An epic from the golden age of moviemaking, the story
of Scarlett O'Hara and Rhett Butler swept the Oscars in 1939

Film review by Serena Davies, 16 November 2015, The Telegraph

 

Gone With the Wind (1939) was directed by Victor Fleming. Starring Clark Gable, Vivien Leigh, Leslie Howard, Olivia de Havilland.

Gone with the Wind, Margaret Mitchell's Pulitzer Prize-winning novel, is one of the bestsellers of all time, with at least 28 million copies and more than 155 editions having been published in nearly every language and country. Its immortality has been secured by David O. Selznick's 1939 film adaptation, winner of 11 Oscars, including the first for a black actor, Hattie McDaniel.

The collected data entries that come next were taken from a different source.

-- ==== Sys2Proof/Machine/Courier.lean ====
section
/-! DEFINITION. The courier (chapter 4) and weight streams (R281): requests, the checks of Table 4.6, parcels, the relay rounds, stalls. -/

namespace Sys2Proof.Machine

/-! ## Requests (R81, R82, R281) -/

/-- Requests an engine holds, the one being streamed included (ENG_QUEUE). (DEDUCED, log 52) -/
def engHeld (e : StreamEngine) : Nat := e.queue.length + b2n (!(e.todo.isEmpty) || !(e.out.isEmpty))

/-- Reserved bits of a KEY_STREAM, and its mask (Table 4.4). -/
def keyStreamEncOk (w : Nat) : Bool :=
  bits w 49 48 == 0 && bits w 42 32 == 0 && bits w 15 0 == 0 && bits w 31 16 != 0

/-- Check 1 of R279 for a RELAY_W. -/
def relayWEncOk (w : Nat) : Bool := bits w 31 24 == 0 && bits w 23 0 == 0 && bits w 49 48 != 3

/-- Hand a request to the round's engine, or wait for room. -/
def submit (weight : Bool) (ok : Nat → Bool) (c : Nat) (i : Issued) (r : Nat) : Eng (List SealMsg) := do
  needE (ok i.word.toNat) .reservedField
  let s ← get
  if s.replay.isEmpty && decide (4 ≤ engHeld (engine s (roundOf c))) then throw .stall
  act (setEngine (roundOf c) (fun e => { e with queue := e.queue ++ [{ weight := weight, core := c, instr := { i with progress := r } }] }))
  pure []

/-- KEY_STREAM. -/
def keyStreamRow (c : Nat) (s : State) : State := runEngine c .courier 1 (submit false keyStreamEncOk c) s

/-- RELAY_W. -/
def relayWRow (c : Nat) (s : State) : State := runEngine c .move 8 (submit true relayWEncOk c) s

/-! ## The key list and the key-digit headers (Tables 4.2, 4.5) -/

/-- A key-list entry: its address, KEY_ADDR, ROLE and GALOIS. -/
structure KeyEntry where
  at_    : Nat
  key    : Nat
  role   : Nat
  galois : Nat
  deriving DecidableEq, Repr

/-- ROLE of a digit header. -/
def kdRole (w : Nat) : Nat := bits w 25 24
/-- SEEDED of a digit header. -/
def kdSeeded (w : Nat) : Bool := bit w 26
/-- POS_MAP of a digit header. -/
def kdMap (w : Nat) : Nat := bits w 191 128
/-- GALOIS of a digit header. -/
def kdGalois (w : Nat) : Nat := bits w 48 32

/-- A record as read: its key, digit, address and header. -/
structure KeyRec where
  entry : KeyEntry
  beta  : Nat
  at_   : Nat
  w     : Nat
  first : Nat
  deriving DecidableEq, Repr

/-- Stop at the first element of a list that fails, naming an address. -/
def firstFail {α : Type} (l : List α) (r : Reason) (at_ : α → Nat) (bad : α → Bool) : Eng Unit :=
  needE (l.find? bad).isNone r ((l.find? bad).map fun x => (at_ x, false))

/-- Check 1: the key list. -/
def readKeyList (e : Env) (a n : Nat) : Eng (List KeyEntry) := do
  needE (a % 16 == 0) .alignment (some (a, false))
  let bs ← loadControl e a (16 * n)
  let ws := (List.range n).map fun k => (a + 16 * k, ofLe ((bs.drop (16 * k)).take 16))
  firstFail ws .reservedField (·.1) fun x =>
    bits x.2 127 68 != 0 || bits x.2 50 50 != 0 || (bits x.2 67 51 != 0 && bits x.2 49 48 != 1)
  firstFail ws .alignment (·.1) fun x => bits x.2 47 0 % 64 != 0
  firstFail ws .badGalois (·.1) fun x => bits x.2 49 48 == 1 && bits x.2 67 51 % 2 == 0
  pure (ws.map fun x => { at_ := x.1, key := bits x.2 47 0, role := bits x.2 49 48, galois := bits x.2 67 51 })

/-- Check 2: the reference header. -/
def readReference (e : Env) (a : Nat) (ks : List KeyEntry) : Eng Nat := do
  let o ← readHdr e a true
  let h := o.obj.h
  let ad := some (a, false)
  needE (!o.poison) .poisonControl ad
  needE (hdrCheckOk h) .headerCheck ad
  needE (hdrEncOk h) .reservedField ad
  needE (hKind h == 1) .kindMismatch ad
  let s ← get
  needE (slotUsable s (hChain h)) .chainAbsent ad
  needE (hCtx h == e.ctx) .contextMismatch ad
  needE (decide (hLevel h < chD s (hChain h)) && hMap h == extendedMap (chD s (hChain h)) (chK s (hChain h)) (hLevel h)) .limbMap ad
  firstFail ks .badGalois (·.at_) fun k => k.role == 1 && decide (2 ^ (chLog2N s (hChain h) + 1) ≤ k.galois)
  pure h

/-- α of R75. -/
def alphaOf (s : State) (ch : Nat) : Nat := cdiv (chD s ch) (chDigits s ch)

/-- Active digits at a level (R75). -/
def activeDigits (s : State) (ch l : Nat) : List Nat :=
  (List.range (chDigits s ch)).filter fun b => decide (alphaOf s ch * b ≤ l)

/-- The stride of a key's records (R77). -/
def keyStride (gr w : Nat) : Nat := 64 + (posOf (kdMap w)).length * (if kdSeeded w then 1 else 2) * 288 * gr

/-- The last digit of which a key holds a record (R77). -/
def lastRecord (s : State) (ch w : Nat) : Option Nat :=
  ((List.range (chDigits s ch)).filter fun b =>
    decide (alphaOf s ch * b < chD s ch) && bit (kdMap w) (alphaOf s ch * b)).getLast?

/-- Count n key bytes as read from HBM, where their address lies there (ENG_KEY_BYTES). -/
def keyBytes (r a n : Nat) : Eng Unit :=
  act (setEngine r (fun e => { e with bytes := e.bytes + BitVec.ofNat 64 (if a < 2 ^ 40 then n else 0) }))

/-- Check 3 on one record: its header as read. -/
def readRecord (e : Env) (r a : Nat) : Eng Nat := do
  let w ← loadWord e a 64
  keyBytes r a 64
  needE (checkOk 64 w) .headerCheck (some (a, false))
  pure w
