/-- The residues of sample j of R123, before the mapping. -/
def extractRaw (p : Prime) (n : Nat) (c0 c1 : List Nat) (j : Nat) : List Nat :=
  let t := n / 2048
  ((List.range 2048).map fun k => if t * k ≤ j then c1.getD (j - t * k) 0 else negmod p (c1.getD (j + n - t * k) 0)) ++
    [c0.getD j 0]

/-- Checks of G_EXTRACT. -/
def extractChecks (c : Nat) (i : Issued) (r : Nat) : Eng GateJob := do
  let e := envOf c .gateLane i
  let w := i.word.toNat
  let n := gCountM1 w + 1
  let das := (List.range n).map fun k => sampleAddr (addrOf i r 0) k
  let (os, ds) ← gateHeaders e w [addrOf i r 1] das (fun k => k == 1) false
  let s ← get
  let a := os.headD { addr := 0, h := 0 }
  let ch := hChain a.h
  let nr := 2 ^ chLog2N s ch
  needE (segOk w) .reservedField
  let idx ← readIndices e (addrOf i r 3) n nr false
  needE (!(das.contains a.addr)) .inPlace (some (a.addr, false))
  let a ← openPlace e false (nr / 64) a
  let dd ← mapE (fun (d : Obj) => openPlace e true 33
    { addr := d.addr, h := sampleHdr s e.ctx d.h (gChain w) (gOutWidth w) (hTag a.h) }) ds
  pure { e := e, r := r, w := w, os := [a], ds := dd, ch := ch, idx := idx, lap := false, poison := hPoison a.h }

/-- What G_EXTRACT does once checked. -/
def extractWork (j : GateJob) : Eng Unit := do
  eachE (fun (d : Obj) => startHdr j.e d.addr d.h j.poison) j.ds
  let s ← get
  let nr := 2 ^ chLog2N s j.ch
  let p := primeAt s j.ch 0
  let qG := (primeAt s (gChain j.w) 0).q
  let l0 ← mapE (fun g => atGran j.r 0 g (readGran j.e (nr / 64) p.q j.src 0 0 g)) (List.range (nr / 64))
  let l1 ← mapE (fun g => atGran j.r 0 g (readGran j.e (nr / 64) p.q j.src 1 0 g)) (List.range (nr / 64))
  let bad := l0.any (·.2) || l1.any (·.2)
  eachE (fun (x : Nat × Obj) =>
    writeSample j.e j.r x.2 (objLap s j.os x.2)
      ((extractRaw p nr (l0.flatMap (·.1)) (l1.flatMap (·.1)) (j.idx.getD x.1 0)).map fun v => mapModulus p.q qG v) bad)
    ((List.range j.ds.length).zip j.ds)
  eachE (fun (d : Obj) => commitHdr j.e d.addr d.h (j.poison || bad)) j.ds

/-- G_EXTRACT. -/
def gateExtract (c : Nat) (i : Issued) (r : Nat) : Eng (List SealMsg) := gateRun (extractChecks c i r) extractWork

/-- Put a sample's values at index j into the two limbs of R124. -/
def packInto (p : Prime) (n j : Nat) (v : List Nat) (l : List Nat × List Nat) : List Nat × List Nat :=
  let t := n / 2048
  ((l.1.set j (v.getD 2048 0)),
    (List.range 2048).foldl (fun acc k =>
      if t * k ≤ j then acc.set (j - t * k) (v.getD k 0) else acc.set (j + n - t * k) (negmod p (v.getD k 0))) l.2)

/-- The destination of a G_PACK is opened as R124 asks. -/
def packDestOk (s : State) (ctx h : Nat) : Bool :=
  partOk s ctx 1 (hChain h) [0] h && decide (hChain h < 16) && slotUsable s (hChain h) && hLevel h == 0 && hMap h == 1 &&
    !(hNtt h 0) && !(hNtt h 1) && hLayout h == 0
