/-- KILL: the context goes to CLOSING with KILL_REASON 1; the result waits for FREE. Of a context CLOSING it changes nothing. (DESIGN CHOICE, log 25) -/
def kill (ctx : Nat) (s : State) : State :=
  match (context s ctx).express with
  | some e =>
    if e.code.toNat = 0x12 ∧ running s = true then
      let s := readEntry ctx s
      if ctxState s ctx = 0 ∨ ctxState s ctx = 3 then endExpress ctx 0 s
      else
        let s := killContext ctx 1 (noteEffect ctx s)
        setContext ctx (fun x => { x with express := none, killing := some (x.killing.getD [] ++ e.result.toList) }) s
    else s
  | none => s

/-- HALT: every RUNNING stream of the context halts with DEBUG_HALT (R229). -/
def contextHalt (ctx : Nat) (s : State) : State :=
  expressRow ctx 0x13 (fun _ s =>
    let cs := (s.streams.filter fun e => e.1 / 128 == ctx && e.2.mode == .running).map fun e => e.1 % 128
    endExpress ctx 0 (cs.foldl (fun s c => debugHalt c ctx s) (noteEffect ctx s))) s

/-- PRIORITY: the new priority is in use. -/
def priority (ctx : Nat) (s : State) : State :=
  expressRow ctx 0x14 (fun e s => endExpress ctx 0 (setCtxF ctx 14 12 e.operand (noteEffect ctx s))) s

/-! ## Residency and slots (R303, R304) -/

/-- A resident context begins to leave. -/
def beginLeave (ctx : Nat) (s : State) : State :=
  let s := setContext ctx (fun x => { x with leaving := true }) s
  if (liveCores s ctx).isEmpty then leftAll ctx s else stopAll ctx s

/-- A resident context that is parked or ineligible, and not leaving yet; work already dispatched into a DRAINING slot runs to its end
first (R47). (DEDUCED, log 22) -/
def mustLeave (s : State) : Option Nat :=
  (residents s).find? fun k => ctxState s k == 1 && !(eligible s k) && !(context s k).leaving && !(expressIs s k 0x10) &&
    !(ctxChained s k && (chain s (ctxChain s k)).state == .draining && anyInFlight s k)

/-- A stream of a resident context that wants a slot of a core. -/
def wantsSlot (s : State) (c ctx : Nat) : Bool :=
  ctxResident s ctx && !(context s ctx).leaving && ctxState s ctx == 1 && !(inSlot s c ctx) &&
    !(nmem (core s c).saving ctx) && (tfind s.streams (skey ctx c)).isSome && (stream s ctx c).known &&
    ((stream s ctx c).mode == .running || !(stream s ctx c).saved.isEmpty)

/-- Two blocks of instruction memory are free on a core beyond those owed to the streams it holds (R225). -/
def blocksForOne (x : Core) : Bool := decide (blocksOwed x none + 2 ≤ blocksFree x)

/-- Put a stream into a free slot, with the allowance of blocks as IMEM_BLOCKS has it now (Table 10.10); a saved one begins its
restore. -/
def giveSlot (c k ctx : Nat) (s : State) : State :=
  let back := (stream s ctx c).savedAt.isSome
  setCore c (fun x => { x with
    slots := x.slots.set k (some ctx), restoring := if back then nins x.restoring ctx else x.restoring })
    (setStream ctx c (fun t => { t with allow := reg s 0x3600 1 }) s)

/-- The first core with a free slot, two free blocks and a stream that wants them, best ranked. -/
def slotToGive (s : State) : Option (Nat × Nat × Nat) :=
  ((List.range 128).filterMap fun c =>
    if blocksForOne (core s c) then
      match (core s c).slots.findIdx? (fun o => o.isNone), bestRanked s ((residents s).filter fun k => wantsSlot s c k) with
      | some k, some ctx => some (c, k, ctx)
      | _, _ => none
    else none).head?

/-- A slotted context has nothing to do on a core: its stream does not run and nothing of it is in flight there. (DEDUCED, log 21) -/
def idleOn (s : State) (c ctx : Nat) : Bool := (stream s ctx c).mode != .running && inCore ctx (core s c) == 0

/-- The slotted context of a core that gives way to another: an idle one, else the lowest one that it outranks by PRIORITY. (DEDUCED, log 21) -/
def givesWay (s : State) (c ctx : Nat) : Option Nat :=
  let l := ((core s c).slots.filterMap id).filter fun k => !(nmem (core s c).stopping k) && !(nmem (core s c).saving k)
  match l.find? fun k => idleOn s c k with
  | some k => some k
  | none => l.find? fun k => decide (ctxPriority s k < ctxPriority s ctx) && l.all fun j => decide (ctxPriority s k ≤ ctxPriority s j)

/-- The first core on which a stream wants a slot that another holds and gives up. (DEDUCED, log 21) -/
def slotToTake (s : State) : Option (Nat × Nat) :=
  ((List.range 128).filterMap fun c =>
    match bestRanked s ((residents s).filter fun k => wantsSlot s c k) with
    | some ctx => (givesWay s c ctx).map fun k => (c, k)
    | none => none).head?

/-- An eligible context becomes resident: its entry is read, and one that fails its check or is poisoned kills it (R289). -/
def makeResident (ctx : Nat) (s : State) : State :=
  let s := readEntry ctx s
  if ctxState s ctx = 1 then setContext ctx (fun x => { x with residentAt := s.time }) (setCtxF ctx 11 11 1 (casSome s)) else s

/-- Eligible contexts that are not resident. -/
def waiting (s : State) : List Nat :=
  (s.contexts.filter fun e => eligible s e.1 && !(ctxResident s e.1)).map fun e => e.1

/-- The lowest resident by PRIORITY that a waiting context outranks. -/
def toDisplace (s : State) : Option Nat :=
  match bestRanked s (waiting s) with
  | none => none
  | some w => (residents s).find? fun k => ctxState s k == 1 && !(context s k).leaving && decide (ctxPriority s k < ctxPriority s w) &&
      ((residents s).filter fun j => ctxState s j == 1).all fun j => decide (ctxPriority s k ≤ ctxPriority s j)

/-- RESIDENCY_CHANGE: one change of the resident set or of a core's slots. (DEDUCED, log 22) -/
def residencyChange (s : State) : State :=
  if !(running s) then s
  else match mustLeave s with
  | some k => beginLeave k s
  | none =>
    match slotToGive s with
    | some (c, k, ctx) => giveSlot c k ctx s
    | none =>
      match slotToTake s with
      | some (c, ctx) => stopOn ctx c s
      | none =>
        match bestRanked s (waiting s) with
        | none => s
        | some w =>
          if (residents s).length < 256 then makeResident w s
          else match toDisplace s with
            | some k => beginLeave k s
            | none => s

/-- SLICE_EXPIRY (R303): among equal PRIORITY the longest resident gives way while an equal waits; SCHED_SLICE 0 never. (DESIGN CHOICE, log 4) -/
def sliceExpiry (ctx : Nat) (s : State) : State :=
  let longest := (residents s).all fun k => ctxPriority s k != ctxPriority s ctx ||
    decide ((context s ctx).residentAt ≤ (context s k).residentAt)
  if running s && reg s 0x3900 3 != 0 && ctxResident s ctx && ctxState s ctx == 1 && !(context s ctx).leaving && longest &&
      (waiting s).any (fun k => ctxPriority s k == ctxPriority s ctx) then beginLeave ctx s
  else s

end Sys2Proof.Machine
end

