-- ==== Sys2Proof/Machine/HostPort.lean ====
section
/-! DEFINITION. Command payloads and doorbells, the hardware semaphore, Ethernet ports and MACsec keys (chapter 15). -/

namespace Sys2Proof.Machine

/-! ## Tags and counters (R331) -/

/-- A key slot. -/
def keySlot (s : State) (k : Nat) : KeySlot := tget {} s.island.keys k

/-- Key of a path's counter. -/
def keptKey (slot port : Nat) : Nat := slot * 2 + port

/-- The port number of a path; none for the sideband and the firmware. -/
def portOf : Path → Option Nat
  | .port0 => some 0
  | .port1 => some 1
  | _ => none

/-- Check 1 of Table 15.5: 0, or AUTH_FAIL 0x10, or REPLAYED 0x11. The sideband is not checked. -/
def authCheck (s : State) (p : Path) (slot counter : Nat) (aad tag : List Byte) : Nat :=
  match portOf p with
  | none => 0
  | some port =>
    let k := keySlot s slot
    if k.role = .empty then 0x10
    else if frameTag k.key port counter aad ≠ tag then 0x10
    else if counter ≤ tget 0 s.kept (keptKey slot port) then 0x11
    else 0

/-- A payload that passed check 1 moves the kept counter. -/
def keepCounter (p : Path) (slot counter : Nat) (s : State) : State :=
  match portOf p with
  | none => s
  | some port => { s with kept := tset s.kept (keptKey slot port) counter }

/-! ## Command payloads (Tables 15.4 to 15.6) -/

/-- A command payload taken apart: header word, operands, tag. -/
structure Payload where
  h    : Nat
  ops  : List Byte
  tag  : List Byte
  deriving DecidableEq, Repr

/-- Cut a payload. -/
def payloadOf (bs : List Byte) : Payload :=
  { h := ofBe (bs.take 24), ops := (bs.drop 24).take (bs.length - 32), tag := bs.drop (bs.length - 8) }

/-- TYPE. -/
def plType (p : Payload) : Nat := bits p.h 187 184
/-- CODE. -/
def plCode (p : Payload) : Nat := bits p.h 183 176
/-- CONTEXT. -/
def plCtx (p : Payload) : Nat := bits p.h 171 160
/-- GENERATION. -/
def plGen (p : Payload) : Nat := bits p.h 159 144
/-- KEY_SLOT. -/
def plKey (p : Payload) : Nat := bits p.h 143 136
/-- COUNTER. -/
def plCounter (p : Payload) : Nat := bits p.h 127 64
/-- REQ_TAG. -/
def plTag (p : Payload) : Nat := bits p.h 31 0

/-- Command codes of the express class. -/
def isExpress (code : Nat) : Bool := decide (0x10 ≤ code ∧ code ≤ 0x14)

/-- Operand word n. -/
def plWord (p : Payload) (n : Nat) : Nat := ofLe ((p.ops.drop (8 * n)).take 8)

/-- The bits of a word that Table 15.6 names. -/
def onlyBits (w : Nat) (fs : List (Nat × Nat)) : Bool := fs.foldl (fun v f => setBits v f.1 f.2 0) w == 0

/-- Operand bytes of a command; OPEN on a manager takes up to three words more (R354). -/
def opLenOk (s : State) (code n : Nat) : Bool :=
  if code = 1 then n == 264 || (effRole s != 0 && (n == 272 || n == 280 || n == 288))
  else if code = 2 then n == 288
  else if code = 8 ∨ code = 9 then n == 16
  else if code = 0xA ∨ code = 0x20 then n == 24
  else if code = 0x14 ∨ code = 0x22 then n == 8
  else if code = 0x21 then n == 40
  else [3, 4, 0x10, 0x11, 0x12, 0x13].contains code && n == 0

/-- Operand encodings of a command: bits that Table 15.6 does not name and reserved bits of an image are zero. -/
def operandsOk (p : Payload) : Bool :=
  match plCode p with
  | 1 => onlyBits (plWord p 0) [(63, 63), (11, 0)] && ctxReservedOk (ofLe ((p.ops.drop 8).take 256)) &&
      onlyBits (plWord p 33) [(63, 63), (11, 8), (7, 0)]
  | 2 => ctxReservedOk (setImage 0 (ofLe (p.ops.take 32)) (ofLe ((p.ops.drop 32).take 256)))
  | 8 => onlyBits (plWord p 1) [(41, 40), (38, 36), (35, 34), (32, 32), (31, 0)]
  | 0xA => onlyBits (plWord p 1) [(32, 32), (31, 0)]
  | 0x14 => onlyBits (plWord p 0) [(2, 0)]
  | 0x20 => onlyBits (plWord p 0) [(63, 32), (15, 0)]
  | 0x21 => onlyBits (plWord p 0) [(47, 0)] && onlyBits (plWord p 3) [(55, 32), (23, 0)] && onlyBits (plWord p 4) [(13, 8), (2, 0)]
  | 0x22 => onlyBits (plWord p 0) [(23, 0)]
  | _ => true

/-- Check 2 of Table 15.5. -/
def encodingsOk (s : State) (p : Payload) : Bool :=
  let n := bits p.h 63 48
  bits p.h 191 188 == 1 && bits p.h 174 172 == 0 && bits p.h 135 128 == 0 && bits p.h 47 32 == 0 && n % 8 == 0
    && decide (n ≤ 1024) && n == p.ops.length && !(decide (0xF0 ≤ plKey p ∧ plKey p ≤ 0xFE))
    && (match plType p with
        | 1 => bit p.h 175 == isExpress (plCode p) && opLenOk s (plCode p) n && operandsOk p
        | 2 => plCode p == 0 && !(bit p.h 175) && decide (8 ≤ n ∧ n ≤ 256) &&
            (List.range (n / 8)).all fun i => plWord p i / 2 ^ 39 == 0
        | 3 => plCode p == 0 && !(bit p.h 175) && n == 8 && plWord p 0 / 2 ^ 32 == 0
        | 4 => plCode p == 0 && !(bit p.h 175) && n == 8 && plWord p 0 / 2 ^ 32 == 0
        | _ => false)

/-- Check 4: STALE_CONTEXT 0x14 or NOT_PERMITTED 0x15 (R291, Table 15.4, R354). (DEDUCED, log 28) -/
def contextCheck (s : State) (p : Path) (x : Payload) : Nat :=
  let c := plCtx x
  if ctxState s c = 0 ∨ ctxGen s c ≠ plGen x then 0x14
  else
    match portOf p with
    | none => 0
    | some port =>
      if bit (ctxOwners s c) port = false ∨ ctxSessionKey s c ≠ plKey x ∨ (plType x = 1 ∧ (context s c).placed = true) then 0x15 else 0

/-- The acknowledgement body (Table 17.8). -/
def ackBody (tag status handle : Nat) : List Byte :=
  let h := toBe 4 tag ++ toBe 4 (status * 2 ^ 24) ++ toBe 4 handle
  h ++ toBe 4 (crc32c h)

/-- Send the acknowledgement of a payload. -/
def sendAck (p : Path) (x : Payload) (status handle : Nat) (s : State) : State := emit (.cmdAck p (ackBody (plTag x) status handle)) s

/-- The parse stage of a port is taken for 40 ns, 84 FCLK cycles (R306). (DESIGN CHOICE, log 77) -/
def takeParse (port : Nat) (s : State) : State := setEth port (fun e => { e with expressUntil := s.time + 84 }) s

/-- A command of a placed context goes to the other modules of its placement (R354). (DESIGN CHOICE, log 80) -/
def relayCommand (x : Payload) (k : Nat) (s : State) : State :=
  let own := identityOf s % 2 ^ 15
  let others := (context s (plCtx x)).placement.filter fun m => m != own
  if plCode x = 1 ∨ others.isEmpty then s
  else
    others.foldl (fun s m => sendRelay { report := false, code := plCode x, ctx := plCtx x, gen := plGen x, dst := m, src := own,
                                         slot := k, ops := x.ops } s)
      { s with relayJobs := s.relayJobs ++ [{ result := k, code := BitVec.ofNat 8 (plCode x), ctx := plCtx x, await := others, reported := [] }] }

It was also one of the first major movies to be made in splendid (and expensive) Technicolor, Gone With the Wind is an epic from the golden age of moviemaking. Overblown and melodramatic, it somehow achieves more than the schmaltz of its parts, thanks to a spirited modern heroine, the spoilt Scarlett O'Hara, and its refusal to give us the neat conclusions you'd expect from a 19th-century saga of "cottonfields and cavaliers".

Scarlett stalks across the vast and awe-inspiring canvas of the American Civil War, backbiting and betraying along the way, but always lighting up the screen with what the man she is in love with, the wet Ashley Wilkes, describes as her "passion for life".

MGM had taken a risk, plucking Vivien Leigh from relative obscurity (England) to play the lead in one of the most lavish projects they'd ever undertaken, but it paid off. Victor Fleming's screen version of Mitchell's mediocre tale of thwarted love amid the ashes of the old South worked because Leigh's mercurial brilliance made Scarlett believable. Add to that the charm and grace of Olivia de Havilland (the angelic Melanie), Leslie Howard (Ashley) and the never-so-divine Clark Gable (the actor who played the noble cad Rhett Butler died on November 16th 1960 after shooting the final scenes of The Misfits opposite Marilyn Monroe) and the whole thing became a sublime excuse to wallow in high passion for hours on end (all four of them).

Finally, its mythologised vision of history, where all Yankees were money-grabbing "baddies" and all Southern landowners nice to their slaves, can barely ring true; nor can its frequent declarations of romantic love. But this is a film that never fights shy of clichés. Rather, it collects them all up in one glorious heap so you can cherry-pick those that appeal. After all, tomorrow is another day.